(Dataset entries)

/-- The order in which a fragment's words become visible holds this one back: it follows a path 6 word, or is itself a
release or a PUT behind one (R267, R272). -/
def Iss.held (x : Iss) (a : Acc) : Bool := x.acquiring || x.g.fenced || (a.path == 6 && x.releasing)

/-- An M-format memory word. -/
def memWord (s : State) (a : Acc) : Outcome :=
  issue s (a.path == 1) fun x =>
    let mask := x.guarded (MAddr.guard a.m)
    if mask == 0 then advance x.s x.is a.len
    else
      let src := x.sources mask
      let reads := MAddr.reads a.m ++ regsFrom a.d.toNat a.nsrc
      if x.g.vsBusy src reads || x.g.vsBusy mask (regsFrom a.d.toNat a.ndst) || x.g.ksBusy [a.m.kbase.toNat] || x.held a then
        (if x.g.fenced then x.s else block x.s x.is .scoreboard)
      else if x.poisoned src reads != 0 then takeTrap x.s x.is 6 (poisonD (x.poisoned src reads))
      else
        let addrs := (upTo 16).map fun i => if src.getLsbD i then MAddr.addr a.m x.g a.w i else 0
        match memIssue x.s x.g a mask x.f.mask x.f.uni addrs with
        | (s, .done) => advance s x.is a.len
        | (_, .wait) => x.s
        | (s, .trap cls d) => takeTrap s x.is cls d
        | (s, .bounds) => match x.g.wave with
          | some sl => waveFault s sl 2
          | none => s

end Sys2Proof.Machine
end

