/-- The blocks or chunks that PIDX reports: of a UPD those written, none in the first pass of a LAMB (R368, R383, R389). -/
def Op.progress (o : Op) : Nat :=
  match o.form with
  | .upd opt _ _ => if opt == .lamb && o.pass == 0 then 0 else o.pidx - o.errs
  | .cpy _ | .coll _ | .rotRun => o.pidx
  | .rotOpen | .rotClose | .xchg | .rsto | .pairst | .place _ | .step | .snap => 0

/-- The record of an operation in a STATE: 0 QUEUED, 1 STOPPED, 2 DETACHED, then with what its engine holds, and its completion
record once that is made (R412). -/
def opRecord (s : State) (o : Op) (st : Nat) (v : Option DWord) : List Byte :=
  let id0 := o.kind % 16 + st * 2 ^ 4 + opGroup s o % 64 * 2 ^ 6 + o.kn.toNat * 2 ^ 12 + b2n o.bar.isSome * 2 ^ 16 +
    ((o.bar.map BitVec.toNat).getD 0) * 2 ^ 17 + b2n o.foe * 2 ^ 22 + o.die % 4 * 2 ^ 23 + o.word.toNat * 2 ^ 32
  let lamb := if o.kind == 4 then o.pass % 2 + o.nw % 2 ^ 32 * 2 ^ 64 + o.nd % 2 ^ 32 * 2 ^ 96 else 0
  let held := if st == 2 then heldCounts s o + b2n v.isSome * 2 ^ 48 else 0
  bytesLE 8 id0 ++ bytesLE 8 o.param.toNat ++ bytesLE 16 o.td.toNat ++ bytesLE 16 o.ta.toNat ++ bytesLE 16 o.tn.toNat ++
    bytesLE 8 o.progress ++ bytesLE 8 o.seqno ++ bytesLE 8 (o.level % 256 + o.id % 2 ^ 56 * 2 ^ 8) ++ bytesLE 16 lamb ++
    bytesLE 8 held ++ bytesLE 8 ((v.map BitVec.toNat).getD 0) ++ bytesLE 8 (o.ctx % 2 ^ 16)

/-- An operation completes with its record, and with the tag of its trap if it raises one: barrier events of a failure (kind D) or
of completion (kind A), the record, and the release of its entry (R246, R312, R326, R366 to R368). While its engine holds what it
makes, the record is kept (R413). -/
def completeTrap (s : State) (o : Op) (v : DWord) (trap : Option Nat) : State :=
  let s := match o.bar with
    | none => s
    | some b =>
      if o.form.delivers then (if o.status == stOk then s else barEngine s o.id o.tid b (some (2 ^ 40)))
      else if o.form.arrives then barEngine s o.id o.tid b none
      else s
  let held := (s.team? o.tid).any fun t => engineHolds s t o.id
  let record := opRecord s o 2 (some v)
  let s := { s with ops := s.ops.filter fun x => x.id != o.id }
  let s := if held then
      (keepEvent s o.tid o.id (.record v trap)).modTeam o.tid fun t => { t with doneRecs := t.doneRecs ++ [record] }
    else replayTrap (landRecord s o.gid o.flight o.kn.toNat o.kind (o.form.statusIn v) v) o.gid trap
  if (s.group? o.gid).isNone then s.owe [.event (.gridRetire o.grid)] else s

/-- An operation completes with its record. -/
def complete (s : State) (o : Op) (v : DWord) : State := completeTrap s o v none

/-- An operation's status is decided; its record is due. -/
def ending (s : State) (o : Op) (st : Nat) : State :=
  (s.modOp o.id fun o => { o with status := st, st := .ending, chunks := [] }).owe [o.fin]

/-! ### Chunks in flight (R244, R307 to R309) -/

/-- The next chunk to start: the lower ones are committed or in flight. -/
def Op.nextChunk (o : Op) : Nat := o.pidx + o.chunks.length

/-- The chunk keeps later ones from starting: it is parked, or has failed. -/
def ChunkSt.stops : ChunkSt → Bool
  | .parked _ _ | .failed _ => true
  | .moving | .here => false

/-- A sequence of `total` bytes has a chunk to start. -/
def Op.hasChunk (o : Op) (total : Nat) : Bool := 4096 * o.nextChunk < total && !o.chunks.any fun c => c.st.stops

/-- A chunk's state replaced. -/
def Op.setChunk (o : Op) (idx : Nat) (st : ChunkSt) : Op :=
  { o with chunks := modWhere (fun c => c.idx == idx) (fun c => { c with st := st }) o.chunks }

/-- The step that commits an operation's lowest chunk. -/
def Op.commit (o : Op) : List Move :=
  match o.form with
  | .cpy _ => [.subject .copyChunkCommit o.id]
  | .coll _ => [.subject .collChunkCommit o.id]
  | .upd _ _ _ | .pairst => [.subject .updBlockWrite o.id]
  | .rotOpen | .rotRun | .rotClose | .xchg | .rsto | .place _ | .step | .snap => []

/-- The lowest chunk may have become ready to commit; a failed one decides the status (R309). -/
def settleHead (s : State) (id : Nat) : State :=
  match s.op? id with
  | none => s
  | some o => match o.chunks.head? with
    | none => s
    | some c => match c.st with
      | .here => s.owe o.commit
      | .failed st => ending s o st
      | .moving | .parked _ _ => s

/-- A chunk changes its state, and with it, when it is the lowest, its operation. -/
def chunkTo (s : State) (id idx : Nat) (st : ChunkSt) : State :=
  let s' := s.modOp id fun o => o.setChunk idx st
  if ((s'.op? id).bind fun o => o.chunks.head?).any fun c => c.idx == idx then settleHead s' id else s'

/-- A chunk has crossed every package on its way. -/
def chunkHere (s : State) (id idx : Nat) : State :=
  if (s.op? id).any fun o => o.chunks.any fun c => c.idx == idx && c.st == .moving then chunkTo s id idx .here else s

/-- The packages, other than the operation's own, at which a region's pieces are performed. -/
def farHomes (s : State) (o : Op) (space : Nat) (acc : Access) (ps : List (Nat × Nat)) : List Nat :=
  if space != 2 then []
  else match (xlateAll s o.rank o.die o.ctx acc (ps.flatMap fun p => linePieces p.1 p.2)).2 with
    | .ok l => ((l.map fun x => x.2.2.home).filter (· != o.rank)).dedup
    | .fault _ _ | .wait => []

/-- A chunk that has been read goes on its way: through the packages it was read from, its own and those it is written to. -/
def sendChunk (s : State) (o : Op) (srcs dsts : List Nat) (data : List (Nat × PByte)) : State :=
  let idx := o.nextChunk
  travel (s.modOp o.id fun o => { o with chunks := o.chunks ++ [⟨idx, .moving, data⟩] }) (some o.id) (srcs ++ [o.rank] ++ dsts)
    (.chunk o.id idx) fun s => chunkHere s o.id idx

/-! ### Faults of engines (R227, R228) -/

/-- A fault record posted, or kept until one frees. -/
def postFault (s : State) (rank die : Nat) (r : FaultRec) : State :=
  let s := s.modPkg rank fun p => p.modDie die fun d =>
    if d.faults.length < 64 then
      { d with faults := d.faults.put (((upTo 64).find? fun i => (d.faults.get i).isNone).getD 0) r }
    else { d with unrecorded := d.unrecorded ++ [r] }
  { s with host := { s.host with events := s.host.events ++ [(rank, 2)] } }

/-- OPTAG as a fault record holds it. -/
def Op.tag32 (o : Op) : Nat := o.id % 2 ^ 32

/-- The record of a translation fault of an operation. -/
def opFault (s : State) (o : Op) (va : Nat) (f : XFault) (access : Nat) : State :=
  postFault s o.rank o.die ⟨bitsOf va 0 57, f.cause, f.level, false, access, o.kind, o.ctx, o.tag32⟩

/-- The operation parks on a translation fault. -/
def park (s : State) (o : Op) (va : Nat) (f : XFault) (access : Nat) : State :=
  opFault (s.modOp o.id fun o => { o with st := .parked }) o va f access

/-- A chunk parks on a translation fault of its read, and is then listed without bytes, or of its write (R227, R309). -/
def parkChunk (s : State) (o : Op) (idx va : Nat) (f : XFault) (write : Bool) : State :=
  let mine : Bool := o.chunks.any fun c => c.idx == idx
  opFault (s.modOp o.id fun o =>
    if mine then o.setChunk idx (.parked va write) else { o with chunks := o.chunks ++ [⟨idx, .parked va write, []⟩] }) o va f (b2n write)

/-- The record of an index is freed, and the first fault that waits for one takes it (R227). -/
def freeFault (s : State) (d : DieId) (i : Nat) : State :=
  s.modPkg d.rank fun p => p.modDie d.die fun r =>
    match r.unrecorded with
    | [] => { r with faults := r.faults.del i }
    | f :: fs => { r with faults := r.faults.put i f, unrecorded := fs }

/-- The chunk is the one that a record was posted for. -/
def OpChunk.parkedAt (c : OpChunk) (va : Nat) : Bool :=
  match c.st with
  | .parked a _ => bitsOf a 0 57 == va
  | .moving | .here | .failed _ => false

/-- The operation is parked, or a chunk of it, where a record says. -/
def Op.parkedAt (o : Op) (va : Nat) : Bool := o.st == .parked || o.chunks.any fun c => c.parkedAt va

### TO DO:
Whenever the word "completion" occurs in a line above, copy that line.

### EXERCISE RESPONSE:
/-- The record of an operation in a STATE: 0 QUEUED, 1 STOPPED, 2 DETACHED, then with what its engine holds, and its completion
of completion (kind A), the record, and the release of its entry (R246, R312, R326, R366 to R368). While its engine holds what it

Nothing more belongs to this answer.